Ms. Toni Rossi: Thank you. That’s much better context. We were on the project management context, so—

Mrs. Daisy Wai: Oh, okay.

Ms. Toni Rossi: No, no. Apologies.

What’s referred to here is over the years, IO has contracted separately with each individual ministry. In technical terms, we called it the OAA, which is our service-level agreements with individual ministries.

As part of the work that we are doing with government right now—those contracts are on overhold; they have expired but they are on overhold. The services are still being generated; we still do all of the work on their behalf; we’re working very closely with each of the CAOs in the programs, but one of the things that we’re working with MGCS and government on is a better and greater model with respect to services in general.

I think earlier, the deputy referred to the realty operating model. That model will start to solidify the new services or the performance measures that will be new, and it will solidify our ability to be able to fund those in a way that today is not being funded.

I will say, though, MPP Wai, that one of the things we have done—and I think I mentioned this in our last meeting—is we’ve made it very transparent to all of the individual ministries on our customer portals so once they go in, they can actually see all the services that they are getting in that particular building very transparently. They can see what they’re being charged for those individual services, and at any time, if they have any question or comment or dispute about any of the charges, we are there and we walk them through, very diligently, what those charges are.

Mr. Ehren Cory: But I just want to re-emphasize—thank you for the question. Toni, you referred to them as a contract.
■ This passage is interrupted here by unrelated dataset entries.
/-- A load of the group is in flight. -/
def iOp : Op := newOp mState mGroup wCur (some .load) (.load [⟨0, .page .dev 0 0, []⟩] .b32 4 0 0 false false false false) true
theorem wit_waitc : Issuing mState mGroup wCur (.waitc { n1 with a := 0xFF }) ∧ classOfCode 0 = .load ∧ counterOf mState 1 .load ≤ 0
    ∧ Issuing { mState with ops := [iOp] } mGroup wCur (.waitc { n1 with a := 0xFF }) ∧ 0 < counterOf { mState with ops := [iOp] } 1 .load := by
  decide +kernel
/-- A copy of the group has met a fault and is complete. -/
def fGroup : Group := { mGroup with copyFaults := [(7, 0x1234)] }
theorem wit_waitc_copy : Issuing (withGroup fGroup) fGroup wCur (.waitc { n1 with a := 0xFF, d := 2 })
    ∧ classOfCode 2 = .copy ∧ guardM fGroup wCur n1 ≠ 0 ∧ counterOf (withGroup fGroup) 1 .copy ≤ 0 ∧ findOp (withGroup fGroup) 7 = none
    ∧ Settled (withGroup fGroup) fGroup ∧ HandlerFree (withGroup fGroup) fGroup (guardM fGroup wCur n1) 0x106 ∧ MidRun fGroup wCur
    ∧ Issuing mState mGroup wCur (.waitc { n1 with a := 0xFF, d := 4 }) ∧ classOfCode 4 = .vq ∧ counterOf mState 1 .vq = 0
    ∧ mGroup.core < mState.cores.length := by decide +kernel
theorem wit_waitc_copy_active : ActiveAt fGroup wCur := ⟨by decide +kernel, by decide +kernel, by decide +kernel, lanes64 (by decide +kernel)⟩
/-- R191: the wait over, COPY_FAULT with the first faulting address. -/
theorem test_waitc_copy_fault : (match execWaitc { n1 with a := 0xFF, d := 2 } (withGroup fGroup) with
    | .next u => (findGroup u 1).map fun g => (g.trap.cause, g.trap.tval, g.trap.tmask, g.copyFaults)
    | _ => none) = some (0x106, 0x1234, 1, []) := by decide +kernel


/-- The record of lane 0, at its private places, none of which a write of the group awaits. -/
def emitOk : Bool :=
  let r := placeLanes mState (acting mGroup 1) fun st l =>
    placePrivate st mGroup (groupReader mState mGroup installPart 1) l (laneEa mGroup m1 l) 64 4 .read
  placeFaults r.1 == [] && (ownLocs r.2 1 4 ((placed r.1).map (·.2))).1 == none
theorem wit_emit : Issuing mState mGroup wCur (.emit m1) ∧ MemReady mState mGroup (guardM mGroup wCur m1) (some .store) (installTeam 0) installPart
    ∧ breakData mState mGroup wCur true false ((acting mGroup 1).map fun l => (l, laneEa mGroup m1 l, 64)) = none
    ∧ emitOk = true := by decide +kernel
/-- A packet whose child names the join line at 128. -/
def lTeam : Team := { installTeam 0 with scratch := writeBytes Memory.empty 0x58 (natBytes 4 128) }
def lState : State := { mState with teams := [lTeam] }
theorem wit_launch : Issuing lState mGroup wCur (.launch n1) ∧ MemReady lState mGroup (guardM mGroup wCur m1) none lTeam installPart
    ∧ resolveScratch lState lTeam (uniformEa mGroup m1) 128 128 = .at (.scratch 0 0) ∧ linePresent lState 0 0 = true ∧ linePresent lState 0 1 = true
    ∧ lTeam.pendLaunch.length < 4 ∧ joinPlace lState lTeam 128 = some (0, 128) ∧ NoArrivals lState mGroup
    ∧ breakData lState mGroup wCur true false (wideRange mGroup (guardM mGroup wCur n1) (uniformEa mGroup n1) 128) = none := by decide +kernel
theorem wit_launch_release : releaseWaits (performAll lState 1) 1 = none ∧ badAt (performAll lState 1) (.scratch 0 0) 128 = false := by decide +kernel

/-- The lanes of quads 0 and 1 and lanes 8 and 9 come to a derivative of the quad-bound kernel. -/
def qCur : Cur := { wCur with active := 0x3FF }
theorem wit_quads : Issuing { wState with cur := some qCur } wGroup qCur (.ddxf { f0 with ty := .f32 })
    ∧ Issuing { wState with cur := some qCur } wGroup qCur (.vqswd { f0 with ty := .n64 }) ∧ wGroup.w % 4 = 0
    ∧ isQuadBound (installTeam 0) = true := by decide +kernel
theorem wit_quads_whole : quadWhole wGroup qCur 7 ∧ ¬ quadWhole wGroup qCur 8 :=
  ⟨fun j _ h => .inl ((by decide +kernel : ∀ j < 16, j / 4 = 7 / 4 → (0x3FF : DWord).getLsbD j = true) j (by simpa [wGroup] using ‹_›) h),
    fun h => absurd (h 10 (by decide +kernel) (by decide +kernel)) (by decide +kernel)⟩
theorem wit_no_quad_park : ∀ l i b n, (laneAt wGroup l).park ≠ .quad i b n := fun l i b n h => by rw [wit_no_park] at h; cases h

/-! The quad control core. -/

theorem wit_ctlFlow : (∀ i ∈ [Instr.nop b0, .yield b0, .exit b0, .trap b0, .bkpt b0], IssuingCtl tState wThread tCur i)
    ∧ (∀ a ∈ transfers { b0 with disp := 1 }, a.2.1 = none → IssuingCtl tState wThread tCur a.1)
    ∧ wThread.faults = [] ∧ threadGuard wThread 0 false = true ∧ threadGuard wThread 0 true = false
    ∧ teamPartition tState wThread.team = some installPart ∧ ThreadHandlerFree tState wThread 0x340 := by decide +kernel
theorem wit_ctlTarget : (checkTarget tState (leadCore 0) installPart (codeBaseOf tState 0) false (dispTarget 0 0)).1 = .ok := by decide +kernel
def pThread : Thread := { wThread with priv := true, trap := { wThread.trap with tpc := 64, inh := true } }
def ptState : State := { tState with threads := [pThread] }
theorem wit_ctlTret : IssuingCtl ptState pThread tCur (.tret b0) ∧ pThread.emu = false := by decide +kernel
theorem wit_ctlCsr : IssuingCtl tState wThread tCur (.csrr { c0 with csr := 0x012 })
    ∧ IssuingCtl ptState pThread tCur (.csrw { c0 with csr := 0x105 }) ∧ IssuingCtl ptState pThread tCur (.csrs { c0 with csr := 0x200 }) := by
  decide +kernel

def x1 : XF := { x0 with ta := .f16, tb := .f16, ovw := true }
theorem wit_engine : IssuingCtl tState wThread tCur (.mma x1) ∧ (quadAt tState 0).table.length < 32 ∧ tableBehind tState wThread = false
    ∧ wThread.quad < tState.quads.length := by decide +kernel

/-- An operation of the thread stands in the table of quad 0. -/
def wEntry : Entry := ⟨5, 0, 0, .mma x1, 0, 0, 0, 0, 0, .posted, none, none, [], [], none⟩
def withQuad (s : State) (f : Quad → Quad) : State := { s with quads := s.quads.modify 0 f }
def eState : State := withQuad tState fun q => { q with table := [wEntry] }
/-- The line at scratchpad 0 is absent. -/
def absentState : State := { tState with teams := [{ installTeam 0 with absent := [0] }] }
def xWait : XF := { x0 with ovw := false }
theorem wit_mwait : IssuingCtl tState wThread tCur (.mwait xWait) ∧ findTeam tState wThread.team = some (installTeam 0)
    ∧ waitFault tState (installTeam 0) { xWait with kb := 1 } wThread = none ∧ (∀ e ∈ postedBy tState wThread, tagCovers 0 e.tag = false)
    ∧ waitLine tState (installTeam 0) (threadReg wThread 0) = .at (.scratch 0 0) ∧ linePresent tState 0 0 = true
    ∧ IssuingCtl eState wThread tCur (.mwait xWait) ∧ (∃ e ∈ postedBy eState wThread, tagCovers 0 e.tag = true)
    ∧ IssuingCtl absentState wThread tCur (.mwait { xWait with kb := 1 }) ∧ linePresent absentState 0 0 = false := by decide +kernel
/-- Its partition is under pre-emption. -/
def preemptState : State := { tState with parts := [{ installPart with state := .preempting }] }
theorem wit_ppoint : IssuingCtl tState wThread tCur (.ppoint xWait) ∧ preempting tState 0 = false
    ∧ IssuingCtl preemptState wThread tCur (.ppoint xWait) ∧ preempting preemptState 0 = true ∧ postedBy preemptState wThread = [] := by
  decide +kernel

/-! Vertical queues. -/

theorem wit_rastq : Issuing mState mGroup wCur (.rastq { m1 with ofs := 64 }) ∧ QueueReady mState mGroup wCur 1 .raster (installTeam 0) installPart
    ∧ canonical (uniformEa mGroup { m1 with ofs := 64 }) = true ∧ (uniformEa mGroup { m1 with ofs := 64 }).toNat % 64 = 0 := by decide +kernel
theorem wit_trace : Issuing mState mGroup wCur (.trace { m1 with ofs := 64 }) ∧ QueueReady mState mGroup wCur 1 .traversal (installTeam 0) installPart
    ∧ (∀ l ∈ laneList 16 1, canonical (laneEa mGroup { m1 with ofs := 64 } l) = true ∧ (laneEa mGroup { m1 with ofs := 64 } l).toNat % 64 = 0)
    ∧ laneList 16 1 ≠ [] := by decide +kernel
def fVerdict : MF := { m1 with cnt := 2, a := 0xFF }
theorem wit_verdict : Issuing mState mGroup wCur (.verdict fVerdict) ∧ ∀ l ∈ laneList 16 1, (vreg mGroup l 1).toNat ≤ 3 := by decide +kernel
I guess they’re a form of contract, but it’s a really a service agreement between us and a ministry that defines the services we’ll provide: Your offices will be cleaned once a week and the water will be tested on an annual basis etc.

The Auditor General was right to point out that a bunch of those had expired and we needed to renew them. That’s the process we’ve gone through, ministry by ministry, to set those agreements. It’s not a contract with the external world; it’s internal to government.

Mrs. Daisy Wai: Oh, I thought this is with the external supplier. You’re referring to the ministries.

Mr. Ehren Cory: No, this is our service agreement with the various ministries on the services we’re getting on their behalf.

Mrs. Daisy Wai: Okay. Then the recommendations there—how much of those are done so far on recommendation 5?

Ms. Toni Rossi: Currently, we’re working together with MGCS to take a look at all of those individual agreements to actually find a way to have them collectively operated through an ongoing realty operating model.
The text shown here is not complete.